Another reason for stalling is because it creates demand. Sometimes clubs when they
receive offers for a player and they stall, they may choose to make the offer public or leak
to the press to be reported (the second one is rather underhanded, but still is used by
elite clubs in Spain). This gives exposure to the player and more clubs may arrive with
bigger bids to secure the player’s services, thus creating a bidding war and driving up the
transfer price.
2. Red Herring
This tactic is usually visible in the final stages of a deal. A transfer essentially is a deal
between the buying and the selling club and a deal between the player and the buying
club. Sometimes, experienced agents begin with bonuses and add-on fees of a deal, or in
case of a player, the performance related bonuses, loyalty bonuses etc. This ends up
eating too much of the time and finally they bring up the upfront fee or the basic wages,
which actually end up making the chunk of the value of the deal. This makes the other
party accept those terms without much negotiations as there is a transfer deadline.

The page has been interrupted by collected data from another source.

/-- CONFIGURATION_REQUEST: before step 9 of bring-up it gets Retry Status; in the safe state function 0 alone answers. A request
without a payload reads. -/
def configurationRequestStep (s : State) : Option State :=
  (s.enteredBy (fun gate a => gate == 0 && a.kind == 3)).map (fun x =>
    let a := x.2
    let s1 := s.drop x
    if !s.linkUp then s1.complete a [] stRetry
    else if s.boot = .safe ∧ a.target / 4096 ≠ 0 then s1.complete a [] stUnsupported
    else if a.payload.isEmpty then
      let r := s1.configRead a
      r.1.complete a r.2
    else (s1.configWrite a).complete a [])

def execConfigurationRequest (s : State) : Host.Outcome State Fault Refusal := .next ((configurationRequestStep s).getD s)

/-- SPDM_REQUEST (R332): the manager answers a message of code 16 with the measurement that it names, signed; one of code 17
establishes the session that it names; others are answered, with contents that the spec does not give. -/
def spdmRequestStep (s : State) : Option State :=
  if s.boot ≠ .ready then none
  else
    (s.enteredBy (fun gate a => gate == 0 && a.kind == 4 && decide (mSpdm ≤ a.code))).map (fun x =>
      let a := x.2
      let s1 := s.drop x
      if a.code = mSpdm then
        let d := s.measurement a.number
        s1.outbound 0 4 0 48 (d ++ (List.range 1280).map (Config.falconSign s.mgr.identityKey d))
      else if a.code = mSpdm + 1 then
        ({ s1 with mgr := { s1.mgr with sessions := insNat s1.mgr.sessions a.number } } : State).outbound 0 4 0 48 []
      else
        let r := s1.freeBytes 16
        r.1.outbound 0 4 0 48 r.2)

def execSpdmRequest (s : State) : Host.Outcome State Fault Refusal := .next ((spdmRequestStep s).getD s)

/-! ### CXL and Brixvex (R410, R412) -/

/-- The address in the other half of a pair that corresponds to one of a plot: the same place in its granted ranges. -/
def twinOf (mine theirs : List (Nat × Nat)) (a : Nat) : Option Nat :=
  (mine.zip theirs).findSome? (fun r => if r.1.1 ≤ a ∧ a < r.1.2 ∧ r.2.1 + (a - r.1.1) < r.2.2 then some (r.2.1 + (a - r.1.1)) else none)

/-- The text of a line that a response carries: its ciphertext under the plot's key (R22, R410). -/
def State.responseText (s : State) (plot : Nat) (a : Arrival) : List Byte :=
  s.unseal (s.plotKey plot) plot (lineOf a.target) ((a.payload.drop 1).take 256)

/-- A response with a line answers the read that has asked for it. -/
def State.responseData (s : State) (gate plot : Nat) (a : Arrival) : State :=
  if a.payload.length < 257 then s
  else
    match s.answersFor gate a with
    | none => s
    | some q => (s.brought (lineOf a.target) (s.responseText plot a) q.since).answer gate q.plot (lineOf a.target)

/-- The copy in the other half of a pair takes the same line at its own address. -/
def State.responseCopy (s : State) (plot other line : Nat) (a : Arrival) : State :=
  match s.portOf line, decide (257 ≤ a.payload.length) && (s.copyHalf plot == some other) with
  | some g, true => (s.brought (lineOf line) (s.responseText plot a) []).answerCopy g other (lineOf line)
  | _, _ => s

/-- CXL_RESPONSE: a response brings the line that was asked for, and its Poison becomes an error of the line, in both halves of a
pair (R365, R410). -/
def cxlResponseStep (s : State) : Option State :=
  (s.enteredBy (fun gate a => decide (1 ≤ gate ∧ gate ≤ 3) && a.kind == 5)).map (fun x =>
    let a := x.2
    let plot := s.arrivalPlot x.1 a
    let s1 := ((s.drop x).responseData x.1 plot a).cxlLine a.target a.poisoned
    let p := s.plot plot
    match p.pair.bind (fun q => (twinOf p.ranges (s.plot q.1).ranges a.target).map (fun b => (q.1, b))) with
    | some b => (s1.responseCopy plot b.1 b.2 a).cxlLine b.2 a.poisoned
    | none => s1)

def execCxlResponse (s : State) : Host.Outcome State Fault Refusal := .next ((cxlResponseStep s).getD s)

/-- A flit opened under the link's key: AES-256-GCM, its last 16 bytes the tag and the number of the flit its nonce. It has 256
bytes, and comes by a Brixvex port: the type of what it carries, and the arrival. -/
def State.openFlit (s : State) (gate : Nat) (a : Arrival) : Option (Nat × Arrival) :=
  let bs := a.payload.map (·.toNat)
  if bs.length ≠ 256 ∨ !s.brixvexGates.contains gate then none
  else
    (gcmOpen (s.linkKey (64 + gate)) (beBytes 12 (s.gate gate).flitSeq) [] (bs.take 240) (bs.drop 240)).map (fun pt =>
      let ws := pt.map (fun b => BitVec.ofNat 8 b)
      ((ws.getD 0 0).toNat,
        { kind := 6, source := leNat ((ws.drop 2).take 4), target := leNat ((ws.drop 6).take 8)
          payload := (ws.drop 14).take (ws.getD 1 0).toNat }))

/-- An authentic flit: a posted write goes on to the gate's port; a message of the alignment exchange, received at a time that the
flit's target gives, is taken before reset is released. -/
def State.takeFlit (s : State) (gate now type : Nat) (b : Arrival) : State :=
  if type = flitWrite then s.modGate gate (fun g => { g with port := g.port ++ [b] })
  else if s.boot = .step 6 then s.alignGot gate type (leNat b.payload) now
  else s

Amateur and less powerful agents fall for it most of the time because there is a deadline
and a deal has to be agreed upon.
3. Extreme Anchoring
This tactic is used commonly as well. When team B asks team A about a player, team A
could quote a ludicrous amount of money. Sadly sometimes, the other team (team B here)
ends up paying it.
This kind of anchoring could mean that the other party (team B) walks away from the deal,
but depending on the analysis done by the quoting, it could well be a calculated risk. For
example, if the other team (team B) is short on players in that position and has had a
nightmare season in the previous campaign, team A knows that they are utterly desperate
and to please the board and the fans, they might just pay any quoted value. But this
analysis has to be done beforehand in order to successfully execute it.